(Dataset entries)
= = = = = = =
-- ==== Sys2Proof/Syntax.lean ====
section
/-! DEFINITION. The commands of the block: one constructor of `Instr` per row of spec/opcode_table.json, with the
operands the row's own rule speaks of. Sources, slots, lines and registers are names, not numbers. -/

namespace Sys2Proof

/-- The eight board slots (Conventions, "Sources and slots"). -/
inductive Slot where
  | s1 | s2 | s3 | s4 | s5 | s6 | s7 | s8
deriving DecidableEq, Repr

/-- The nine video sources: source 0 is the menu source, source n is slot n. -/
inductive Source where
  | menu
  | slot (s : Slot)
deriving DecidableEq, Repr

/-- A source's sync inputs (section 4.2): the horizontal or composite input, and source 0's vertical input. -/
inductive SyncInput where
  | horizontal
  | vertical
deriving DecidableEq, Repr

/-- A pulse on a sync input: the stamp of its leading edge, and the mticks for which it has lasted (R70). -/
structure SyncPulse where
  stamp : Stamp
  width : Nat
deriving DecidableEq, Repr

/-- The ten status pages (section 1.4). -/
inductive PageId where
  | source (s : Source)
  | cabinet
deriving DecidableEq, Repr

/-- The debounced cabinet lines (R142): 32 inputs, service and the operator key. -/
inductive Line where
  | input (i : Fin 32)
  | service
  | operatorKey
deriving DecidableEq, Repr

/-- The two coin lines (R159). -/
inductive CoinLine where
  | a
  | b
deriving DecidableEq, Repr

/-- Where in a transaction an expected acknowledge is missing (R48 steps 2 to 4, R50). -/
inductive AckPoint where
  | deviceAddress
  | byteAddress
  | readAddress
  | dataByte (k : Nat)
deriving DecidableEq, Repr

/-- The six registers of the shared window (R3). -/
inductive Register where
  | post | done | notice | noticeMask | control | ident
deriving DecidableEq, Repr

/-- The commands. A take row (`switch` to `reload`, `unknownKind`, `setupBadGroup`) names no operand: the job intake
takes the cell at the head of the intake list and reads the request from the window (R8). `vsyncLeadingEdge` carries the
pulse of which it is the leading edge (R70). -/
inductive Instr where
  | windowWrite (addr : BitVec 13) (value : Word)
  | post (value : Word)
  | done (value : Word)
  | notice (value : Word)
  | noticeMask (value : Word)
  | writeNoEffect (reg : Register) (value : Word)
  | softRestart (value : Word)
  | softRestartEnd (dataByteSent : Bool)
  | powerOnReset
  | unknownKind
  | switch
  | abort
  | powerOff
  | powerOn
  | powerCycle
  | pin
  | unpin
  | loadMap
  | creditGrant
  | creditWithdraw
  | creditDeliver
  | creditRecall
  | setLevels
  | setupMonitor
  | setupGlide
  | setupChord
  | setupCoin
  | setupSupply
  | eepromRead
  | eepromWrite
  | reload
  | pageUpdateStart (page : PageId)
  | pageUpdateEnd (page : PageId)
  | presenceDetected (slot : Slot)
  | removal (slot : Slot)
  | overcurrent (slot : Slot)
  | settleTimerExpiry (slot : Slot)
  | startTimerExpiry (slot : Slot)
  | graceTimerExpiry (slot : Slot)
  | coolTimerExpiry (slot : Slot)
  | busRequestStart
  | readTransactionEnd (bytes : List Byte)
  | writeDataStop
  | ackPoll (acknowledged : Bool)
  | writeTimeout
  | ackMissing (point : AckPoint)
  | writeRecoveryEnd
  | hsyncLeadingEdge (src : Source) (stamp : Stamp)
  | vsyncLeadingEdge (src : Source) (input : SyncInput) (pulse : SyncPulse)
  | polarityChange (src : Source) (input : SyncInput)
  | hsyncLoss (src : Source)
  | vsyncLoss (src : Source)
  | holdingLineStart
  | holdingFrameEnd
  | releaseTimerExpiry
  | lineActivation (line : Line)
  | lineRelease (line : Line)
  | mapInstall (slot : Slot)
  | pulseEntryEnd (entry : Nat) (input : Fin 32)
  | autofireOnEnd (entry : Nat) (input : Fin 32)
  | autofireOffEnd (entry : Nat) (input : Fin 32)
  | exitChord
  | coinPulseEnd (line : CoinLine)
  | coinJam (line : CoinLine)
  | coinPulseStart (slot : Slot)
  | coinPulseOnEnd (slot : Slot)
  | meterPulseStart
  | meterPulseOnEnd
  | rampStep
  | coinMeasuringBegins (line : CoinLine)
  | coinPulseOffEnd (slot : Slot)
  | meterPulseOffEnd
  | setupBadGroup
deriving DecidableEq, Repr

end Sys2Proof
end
= = = = = = =
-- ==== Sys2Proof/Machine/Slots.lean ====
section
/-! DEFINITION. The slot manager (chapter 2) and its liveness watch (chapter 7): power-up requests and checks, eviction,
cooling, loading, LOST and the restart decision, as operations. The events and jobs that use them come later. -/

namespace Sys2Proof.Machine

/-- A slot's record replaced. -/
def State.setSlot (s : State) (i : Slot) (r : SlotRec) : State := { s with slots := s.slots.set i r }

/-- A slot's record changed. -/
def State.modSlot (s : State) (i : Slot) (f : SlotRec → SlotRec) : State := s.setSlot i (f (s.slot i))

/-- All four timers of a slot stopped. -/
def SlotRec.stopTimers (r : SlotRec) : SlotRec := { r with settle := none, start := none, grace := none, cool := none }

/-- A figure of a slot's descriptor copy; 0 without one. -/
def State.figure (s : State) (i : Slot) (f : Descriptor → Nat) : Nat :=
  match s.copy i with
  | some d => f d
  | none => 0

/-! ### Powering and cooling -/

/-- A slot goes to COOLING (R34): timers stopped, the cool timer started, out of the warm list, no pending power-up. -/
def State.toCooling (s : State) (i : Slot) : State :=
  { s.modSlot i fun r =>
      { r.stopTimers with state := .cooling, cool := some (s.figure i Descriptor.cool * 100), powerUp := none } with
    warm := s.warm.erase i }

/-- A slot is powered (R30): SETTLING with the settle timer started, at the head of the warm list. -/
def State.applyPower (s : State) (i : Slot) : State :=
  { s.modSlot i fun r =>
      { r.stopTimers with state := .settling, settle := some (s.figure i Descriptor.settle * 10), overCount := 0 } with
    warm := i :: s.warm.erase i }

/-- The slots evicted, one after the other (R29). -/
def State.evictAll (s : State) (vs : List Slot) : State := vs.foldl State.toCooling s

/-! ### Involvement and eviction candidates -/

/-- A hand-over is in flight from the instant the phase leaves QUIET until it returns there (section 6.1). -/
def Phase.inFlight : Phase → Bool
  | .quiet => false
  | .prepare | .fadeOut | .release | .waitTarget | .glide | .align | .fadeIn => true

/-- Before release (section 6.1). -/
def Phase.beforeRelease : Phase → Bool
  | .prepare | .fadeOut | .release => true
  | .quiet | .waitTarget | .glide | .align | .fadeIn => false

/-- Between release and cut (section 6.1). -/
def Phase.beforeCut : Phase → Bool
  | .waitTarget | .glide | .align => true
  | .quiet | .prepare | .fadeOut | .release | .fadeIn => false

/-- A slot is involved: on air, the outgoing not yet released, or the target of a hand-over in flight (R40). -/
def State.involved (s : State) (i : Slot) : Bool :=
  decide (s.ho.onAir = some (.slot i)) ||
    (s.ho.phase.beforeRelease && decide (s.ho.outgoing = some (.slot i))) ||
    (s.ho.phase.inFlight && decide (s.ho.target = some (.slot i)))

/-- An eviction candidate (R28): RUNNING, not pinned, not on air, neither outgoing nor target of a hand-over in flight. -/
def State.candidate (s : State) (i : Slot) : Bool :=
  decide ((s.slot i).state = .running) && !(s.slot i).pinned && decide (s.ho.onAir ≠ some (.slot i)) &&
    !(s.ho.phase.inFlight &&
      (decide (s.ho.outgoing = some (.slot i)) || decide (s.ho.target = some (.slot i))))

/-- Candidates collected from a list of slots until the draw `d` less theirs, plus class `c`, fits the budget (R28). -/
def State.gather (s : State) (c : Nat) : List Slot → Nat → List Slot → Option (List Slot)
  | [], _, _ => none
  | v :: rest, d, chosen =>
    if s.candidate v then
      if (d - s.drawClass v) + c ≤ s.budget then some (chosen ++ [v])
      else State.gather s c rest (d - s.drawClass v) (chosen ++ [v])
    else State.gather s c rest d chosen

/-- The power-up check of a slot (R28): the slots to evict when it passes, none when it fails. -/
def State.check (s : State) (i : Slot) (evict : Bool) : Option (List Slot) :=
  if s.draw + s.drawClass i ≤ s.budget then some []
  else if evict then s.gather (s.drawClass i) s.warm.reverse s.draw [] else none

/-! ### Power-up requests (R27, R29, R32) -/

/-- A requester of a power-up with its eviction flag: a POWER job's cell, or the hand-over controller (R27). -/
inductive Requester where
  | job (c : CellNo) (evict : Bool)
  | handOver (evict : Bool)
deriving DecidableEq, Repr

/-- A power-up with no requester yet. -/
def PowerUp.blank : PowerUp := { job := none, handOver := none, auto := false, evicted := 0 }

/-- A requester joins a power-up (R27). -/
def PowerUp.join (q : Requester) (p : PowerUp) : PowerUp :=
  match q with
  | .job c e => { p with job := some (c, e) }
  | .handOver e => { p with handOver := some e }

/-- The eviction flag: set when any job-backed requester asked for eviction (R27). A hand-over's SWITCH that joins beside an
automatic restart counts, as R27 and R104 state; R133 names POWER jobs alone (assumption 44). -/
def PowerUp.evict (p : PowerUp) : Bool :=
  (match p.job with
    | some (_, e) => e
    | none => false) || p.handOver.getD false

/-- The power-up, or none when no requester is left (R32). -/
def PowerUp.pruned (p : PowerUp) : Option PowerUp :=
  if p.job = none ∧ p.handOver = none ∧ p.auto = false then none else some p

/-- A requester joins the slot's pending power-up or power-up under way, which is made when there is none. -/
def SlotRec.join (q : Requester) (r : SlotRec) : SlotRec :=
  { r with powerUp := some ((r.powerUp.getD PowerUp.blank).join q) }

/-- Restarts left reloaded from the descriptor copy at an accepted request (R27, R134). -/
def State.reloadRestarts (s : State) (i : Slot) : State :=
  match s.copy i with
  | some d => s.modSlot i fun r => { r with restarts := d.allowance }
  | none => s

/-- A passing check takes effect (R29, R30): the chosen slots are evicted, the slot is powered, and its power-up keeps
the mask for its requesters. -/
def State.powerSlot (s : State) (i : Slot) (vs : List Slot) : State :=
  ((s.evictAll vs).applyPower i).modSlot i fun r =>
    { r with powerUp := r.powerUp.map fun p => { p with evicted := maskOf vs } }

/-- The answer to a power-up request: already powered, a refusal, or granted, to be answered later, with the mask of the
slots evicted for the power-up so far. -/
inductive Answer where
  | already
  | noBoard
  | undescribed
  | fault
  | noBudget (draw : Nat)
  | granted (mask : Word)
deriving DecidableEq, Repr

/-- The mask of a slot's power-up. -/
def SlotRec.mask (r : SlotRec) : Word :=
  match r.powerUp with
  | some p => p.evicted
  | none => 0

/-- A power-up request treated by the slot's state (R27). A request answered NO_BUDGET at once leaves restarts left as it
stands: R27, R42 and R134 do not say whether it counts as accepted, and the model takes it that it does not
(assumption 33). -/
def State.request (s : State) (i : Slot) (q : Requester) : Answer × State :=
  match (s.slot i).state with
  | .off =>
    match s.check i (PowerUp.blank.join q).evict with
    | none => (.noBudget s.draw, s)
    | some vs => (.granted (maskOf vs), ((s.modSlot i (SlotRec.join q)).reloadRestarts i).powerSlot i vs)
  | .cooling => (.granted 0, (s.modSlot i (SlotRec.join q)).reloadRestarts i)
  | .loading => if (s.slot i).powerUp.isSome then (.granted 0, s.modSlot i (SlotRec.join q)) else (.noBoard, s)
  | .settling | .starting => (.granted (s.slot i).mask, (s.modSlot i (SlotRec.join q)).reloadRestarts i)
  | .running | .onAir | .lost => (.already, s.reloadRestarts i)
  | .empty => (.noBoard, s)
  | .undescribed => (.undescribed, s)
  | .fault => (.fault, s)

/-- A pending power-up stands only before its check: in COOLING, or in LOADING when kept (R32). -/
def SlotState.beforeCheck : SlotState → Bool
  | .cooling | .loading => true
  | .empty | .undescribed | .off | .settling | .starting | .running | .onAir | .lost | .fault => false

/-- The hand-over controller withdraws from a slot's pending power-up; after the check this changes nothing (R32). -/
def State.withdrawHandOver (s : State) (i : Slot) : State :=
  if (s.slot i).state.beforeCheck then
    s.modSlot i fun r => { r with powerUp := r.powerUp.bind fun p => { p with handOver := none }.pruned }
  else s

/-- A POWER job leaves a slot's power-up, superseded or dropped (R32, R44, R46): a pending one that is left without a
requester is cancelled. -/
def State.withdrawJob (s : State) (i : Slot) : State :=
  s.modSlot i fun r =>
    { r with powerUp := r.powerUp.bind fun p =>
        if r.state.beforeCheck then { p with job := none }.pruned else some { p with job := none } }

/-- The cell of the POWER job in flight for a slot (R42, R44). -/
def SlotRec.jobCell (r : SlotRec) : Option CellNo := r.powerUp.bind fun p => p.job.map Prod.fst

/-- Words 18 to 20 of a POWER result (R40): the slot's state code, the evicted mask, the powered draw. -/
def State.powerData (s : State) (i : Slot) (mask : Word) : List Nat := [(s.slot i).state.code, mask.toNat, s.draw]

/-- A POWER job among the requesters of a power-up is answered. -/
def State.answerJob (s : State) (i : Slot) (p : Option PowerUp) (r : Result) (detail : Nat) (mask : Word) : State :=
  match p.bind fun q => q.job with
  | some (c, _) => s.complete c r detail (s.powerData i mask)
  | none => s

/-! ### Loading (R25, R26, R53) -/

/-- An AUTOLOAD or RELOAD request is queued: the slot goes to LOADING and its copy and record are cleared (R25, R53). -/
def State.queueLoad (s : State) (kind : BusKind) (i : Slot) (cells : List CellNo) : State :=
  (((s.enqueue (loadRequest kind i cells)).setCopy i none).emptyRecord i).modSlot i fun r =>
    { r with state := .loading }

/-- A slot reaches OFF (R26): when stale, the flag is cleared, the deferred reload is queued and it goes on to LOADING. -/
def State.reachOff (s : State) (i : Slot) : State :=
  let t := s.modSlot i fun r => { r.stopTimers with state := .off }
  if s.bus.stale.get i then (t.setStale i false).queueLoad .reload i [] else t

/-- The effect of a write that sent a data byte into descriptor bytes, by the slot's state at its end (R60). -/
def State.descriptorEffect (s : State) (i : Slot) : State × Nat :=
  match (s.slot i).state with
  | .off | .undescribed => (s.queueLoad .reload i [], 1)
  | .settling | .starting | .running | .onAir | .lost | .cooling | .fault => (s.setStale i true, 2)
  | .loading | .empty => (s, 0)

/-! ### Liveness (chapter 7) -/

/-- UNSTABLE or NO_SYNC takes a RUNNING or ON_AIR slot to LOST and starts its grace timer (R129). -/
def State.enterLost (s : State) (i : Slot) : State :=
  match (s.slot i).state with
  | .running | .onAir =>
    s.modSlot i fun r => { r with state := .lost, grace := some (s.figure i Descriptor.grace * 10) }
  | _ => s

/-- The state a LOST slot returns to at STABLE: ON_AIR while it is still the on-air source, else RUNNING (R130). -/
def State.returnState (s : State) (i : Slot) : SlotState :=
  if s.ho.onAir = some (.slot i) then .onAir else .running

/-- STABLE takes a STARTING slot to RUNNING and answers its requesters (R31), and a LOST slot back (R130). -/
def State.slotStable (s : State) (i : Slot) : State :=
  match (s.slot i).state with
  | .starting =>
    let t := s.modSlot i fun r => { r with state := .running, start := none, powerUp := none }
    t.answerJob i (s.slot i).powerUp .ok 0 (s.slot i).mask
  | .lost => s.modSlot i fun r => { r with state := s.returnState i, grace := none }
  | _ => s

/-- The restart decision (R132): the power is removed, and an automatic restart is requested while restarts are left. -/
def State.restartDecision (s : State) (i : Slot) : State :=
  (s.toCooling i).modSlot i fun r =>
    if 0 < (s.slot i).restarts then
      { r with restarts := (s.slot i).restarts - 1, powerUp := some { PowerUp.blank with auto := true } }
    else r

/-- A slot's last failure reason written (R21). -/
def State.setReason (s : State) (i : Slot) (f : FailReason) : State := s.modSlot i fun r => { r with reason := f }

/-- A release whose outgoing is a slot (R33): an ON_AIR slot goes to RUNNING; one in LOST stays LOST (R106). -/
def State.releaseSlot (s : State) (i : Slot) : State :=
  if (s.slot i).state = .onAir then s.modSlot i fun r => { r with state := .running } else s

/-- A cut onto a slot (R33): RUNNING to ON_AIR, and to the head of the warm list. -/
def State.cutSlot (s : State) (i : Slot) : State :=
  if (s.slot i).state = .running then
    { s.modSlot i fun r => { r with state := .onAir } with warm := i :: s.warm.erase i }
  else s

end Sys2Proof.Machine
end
= = = = = = =
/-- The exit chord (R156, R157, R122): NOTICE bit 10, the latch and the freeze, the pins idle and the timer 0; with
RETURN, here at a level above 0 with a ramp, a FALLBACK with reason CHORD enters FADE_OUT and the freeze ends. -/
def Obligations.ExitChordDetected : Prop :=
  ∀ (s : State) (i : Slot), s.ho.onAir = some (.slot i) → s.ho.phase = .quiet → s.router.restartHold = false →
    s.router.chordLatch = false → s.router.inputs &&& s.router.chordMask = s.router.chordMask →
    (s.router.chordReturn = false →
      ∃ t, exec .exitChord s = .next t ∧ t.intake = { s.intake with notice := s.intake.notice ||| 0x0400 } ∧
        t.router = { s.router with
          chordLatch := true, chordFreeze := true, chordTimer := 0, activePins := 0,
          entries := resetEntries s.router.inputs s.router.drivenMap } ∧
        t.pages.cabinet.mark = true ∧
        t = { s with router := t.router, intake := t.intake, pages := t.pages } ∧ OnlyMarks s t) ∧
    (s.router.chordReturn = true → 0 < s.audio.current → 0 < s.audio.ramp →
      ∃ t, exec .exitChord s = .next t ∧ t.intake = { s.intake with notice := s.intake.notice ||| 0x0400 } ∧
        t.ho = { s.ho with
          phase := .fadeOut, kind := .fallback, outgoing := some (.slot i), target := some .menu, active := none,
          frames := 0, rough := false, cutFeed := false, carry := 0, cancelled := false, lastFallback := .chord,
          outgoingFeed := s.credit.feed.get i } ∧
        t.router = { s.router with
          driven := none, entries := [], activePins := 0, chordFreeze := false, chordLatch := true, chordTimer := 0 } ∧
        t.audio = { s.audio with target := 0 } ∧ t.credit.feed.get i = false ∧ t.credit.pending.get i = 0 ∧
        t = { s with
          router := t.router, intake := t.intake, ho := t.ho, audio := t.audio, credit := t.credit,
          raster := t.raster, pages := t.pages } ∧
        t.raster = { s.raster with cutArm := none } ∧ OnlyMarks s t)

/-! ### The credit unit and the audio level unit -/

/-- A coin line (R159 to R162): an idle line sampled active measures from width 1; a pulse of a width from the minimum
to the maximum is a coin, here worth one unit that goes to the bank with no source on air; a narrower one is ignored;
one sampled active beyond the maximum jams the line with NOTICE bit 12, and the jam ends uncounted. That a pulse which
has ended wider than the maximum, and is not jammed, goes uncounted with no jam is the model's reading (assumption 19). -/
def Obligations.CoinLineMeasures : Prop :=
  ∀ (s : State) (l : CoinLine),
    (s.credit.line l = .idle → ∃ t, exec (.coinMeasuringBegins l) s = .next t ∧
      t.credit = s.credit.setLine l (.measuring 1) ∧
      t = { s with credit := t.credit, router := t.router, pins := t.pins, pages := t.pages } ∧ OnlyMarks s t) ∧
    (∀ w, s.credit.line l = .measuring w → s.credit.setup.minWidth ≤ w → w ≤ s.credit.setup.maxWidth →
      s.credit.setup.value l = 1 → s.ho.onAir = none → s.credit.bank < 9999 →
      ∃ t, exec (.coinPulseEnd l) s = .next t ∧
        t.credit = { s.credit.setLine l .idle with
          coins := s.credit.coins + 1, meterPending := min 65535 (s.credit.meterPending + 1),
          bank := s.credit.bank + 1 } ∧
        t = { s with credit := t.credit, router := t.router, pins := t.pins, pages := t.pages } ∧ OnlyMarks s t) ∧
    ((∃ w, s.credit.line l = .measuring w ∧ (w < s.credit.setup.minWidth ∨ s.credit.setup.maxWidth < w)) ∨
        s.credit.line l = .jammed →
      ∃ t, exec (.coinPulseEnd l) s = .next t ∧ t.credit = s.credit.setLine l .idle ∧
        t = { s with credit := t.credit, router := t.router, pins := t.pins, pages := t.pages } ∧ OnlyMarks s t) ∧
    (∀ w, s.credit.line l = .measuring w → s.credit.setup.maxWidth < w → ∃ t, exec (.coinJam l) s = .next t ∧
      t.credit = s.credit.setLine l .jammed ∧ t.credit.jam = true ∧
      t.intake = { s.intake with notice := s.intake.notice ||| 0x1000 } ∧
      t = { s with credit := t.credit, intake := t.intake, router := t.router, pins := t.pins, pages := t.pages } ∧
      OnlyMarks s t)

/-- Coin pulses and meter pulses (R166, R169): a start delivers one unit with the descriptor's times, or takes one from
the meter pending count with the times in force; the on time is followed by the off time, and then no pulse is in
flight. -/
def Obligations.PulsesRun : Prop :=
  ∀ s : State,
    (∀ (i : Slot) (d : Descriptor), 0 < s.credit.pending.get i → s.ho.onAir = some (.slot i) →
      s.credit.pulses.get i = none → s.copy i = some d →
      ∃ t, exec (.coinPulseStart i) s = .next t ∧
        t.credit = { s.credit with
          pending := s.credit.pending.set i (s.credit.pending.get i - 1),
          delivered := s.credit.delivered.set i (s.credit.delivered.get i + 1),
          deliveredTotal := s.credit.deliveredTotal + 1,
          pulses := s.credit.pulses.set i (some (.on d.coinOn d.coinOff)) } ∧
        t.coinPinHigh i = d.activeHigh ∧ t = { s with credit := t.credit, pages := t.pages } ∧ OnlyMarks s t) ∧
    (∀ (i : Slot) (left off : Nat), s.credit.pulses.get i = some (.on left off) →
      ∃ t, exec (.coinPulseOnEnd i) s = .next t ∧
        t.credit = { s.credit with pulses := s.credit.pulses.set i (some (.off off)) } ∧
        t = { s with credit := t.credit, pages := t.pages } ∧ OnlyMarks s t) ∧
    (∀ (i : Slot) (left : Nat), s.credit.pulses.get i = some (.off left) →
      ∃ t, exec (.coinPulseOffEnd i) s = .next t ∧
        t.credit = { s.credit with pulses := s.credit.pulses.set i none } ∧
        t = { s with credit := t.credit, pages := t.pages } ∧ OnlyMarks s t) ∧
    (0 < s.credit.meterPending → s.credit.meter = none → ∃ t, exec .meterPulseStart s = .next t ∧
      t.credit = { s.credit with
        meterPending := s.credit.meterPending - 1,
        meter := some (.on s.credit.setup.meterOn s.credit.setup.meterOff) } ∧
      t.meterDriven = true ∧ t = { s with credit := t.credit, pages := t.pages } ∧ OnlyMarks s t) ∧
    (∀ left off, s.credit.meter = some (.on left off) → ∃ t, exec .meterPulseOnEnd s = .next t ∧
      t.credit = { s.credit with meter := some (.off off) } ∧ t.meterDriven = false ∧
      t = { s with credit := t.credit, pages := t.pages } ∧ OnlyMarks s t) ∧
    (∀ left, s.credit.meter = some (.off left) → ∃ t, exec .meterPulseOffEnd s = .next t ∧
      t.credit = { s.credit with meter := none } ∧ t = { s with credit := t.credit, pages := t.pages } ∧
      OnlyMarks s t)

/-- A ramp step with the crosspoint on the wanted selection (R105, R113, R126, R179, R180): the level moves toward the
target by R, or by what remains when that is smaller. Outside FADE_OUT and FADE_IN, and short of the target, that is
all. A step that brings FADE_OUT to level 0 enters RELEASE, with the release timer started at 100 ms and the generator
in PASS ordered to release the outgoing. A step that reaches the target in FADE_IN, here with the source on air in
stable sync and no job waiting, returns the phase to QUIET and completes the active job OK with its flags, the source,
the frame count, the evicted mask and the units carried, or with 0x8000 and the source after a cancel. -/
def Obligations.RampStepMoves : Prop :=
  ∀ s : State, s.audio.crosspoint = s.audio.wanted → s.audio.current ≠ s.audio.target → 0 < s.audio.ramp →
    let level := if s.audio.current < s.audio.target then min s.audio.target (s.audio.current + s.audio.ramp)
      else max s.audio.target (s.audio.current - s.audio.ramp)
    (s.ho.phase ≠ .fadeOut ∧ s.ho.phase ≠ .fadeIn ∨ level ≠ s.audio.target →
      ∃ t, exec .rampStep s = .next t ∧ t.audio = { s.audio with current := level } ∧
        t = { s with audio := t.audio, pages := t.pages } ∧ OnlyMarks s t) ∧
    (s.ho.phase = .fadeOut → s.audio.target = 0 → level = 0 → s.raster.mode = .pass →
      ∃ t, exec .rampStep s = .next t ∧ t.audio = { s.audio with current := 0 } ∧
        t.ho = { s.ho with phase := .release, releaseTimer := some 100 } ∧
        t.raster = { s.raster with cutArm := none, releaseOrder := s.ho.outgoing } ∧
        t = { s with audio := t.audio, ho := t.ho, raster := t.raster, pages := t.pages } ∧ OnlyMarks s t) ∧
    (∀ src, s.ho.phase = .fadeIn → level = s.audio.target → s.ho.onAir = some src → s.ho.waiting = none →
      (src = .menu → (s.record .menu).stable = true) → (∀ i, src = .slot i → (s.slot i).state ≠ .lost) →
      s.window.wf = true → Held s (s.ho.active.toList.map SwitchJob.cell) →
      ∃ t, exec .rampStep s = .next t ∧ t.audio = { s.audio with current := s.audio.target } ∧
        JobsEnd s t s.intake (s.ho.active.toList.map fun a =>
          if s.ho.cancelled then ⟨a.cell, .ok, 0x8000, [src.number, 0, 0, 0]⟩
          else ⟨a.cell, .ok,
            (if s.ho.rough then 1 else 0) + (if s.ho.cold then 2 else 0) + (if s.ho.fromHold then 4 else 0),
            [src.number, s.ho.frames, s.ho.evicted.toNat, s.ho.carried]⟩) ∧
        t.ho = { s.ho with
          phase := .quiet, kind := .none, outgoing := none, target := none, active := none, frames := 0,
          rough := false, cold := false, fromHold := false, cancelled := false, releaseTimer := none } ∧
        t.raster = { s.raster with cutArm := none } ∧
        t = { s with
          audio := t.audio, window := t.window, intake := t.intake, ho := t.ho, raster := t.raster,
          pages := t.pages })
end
= = = = = = =
Read the entries above, then pull out the lines that include "queueLoad".

▶ TASK SOLUTION
def State.queueLoad (s : State) (kind : BusKind) (i : Slot) (cells : List CellNo) : State :=
  if s.bus.stale.get i then (t.setStale i false).queueLoad .reload i [] else t
  | .off | .undescribed => (s.queueLoad .reload i [], 1)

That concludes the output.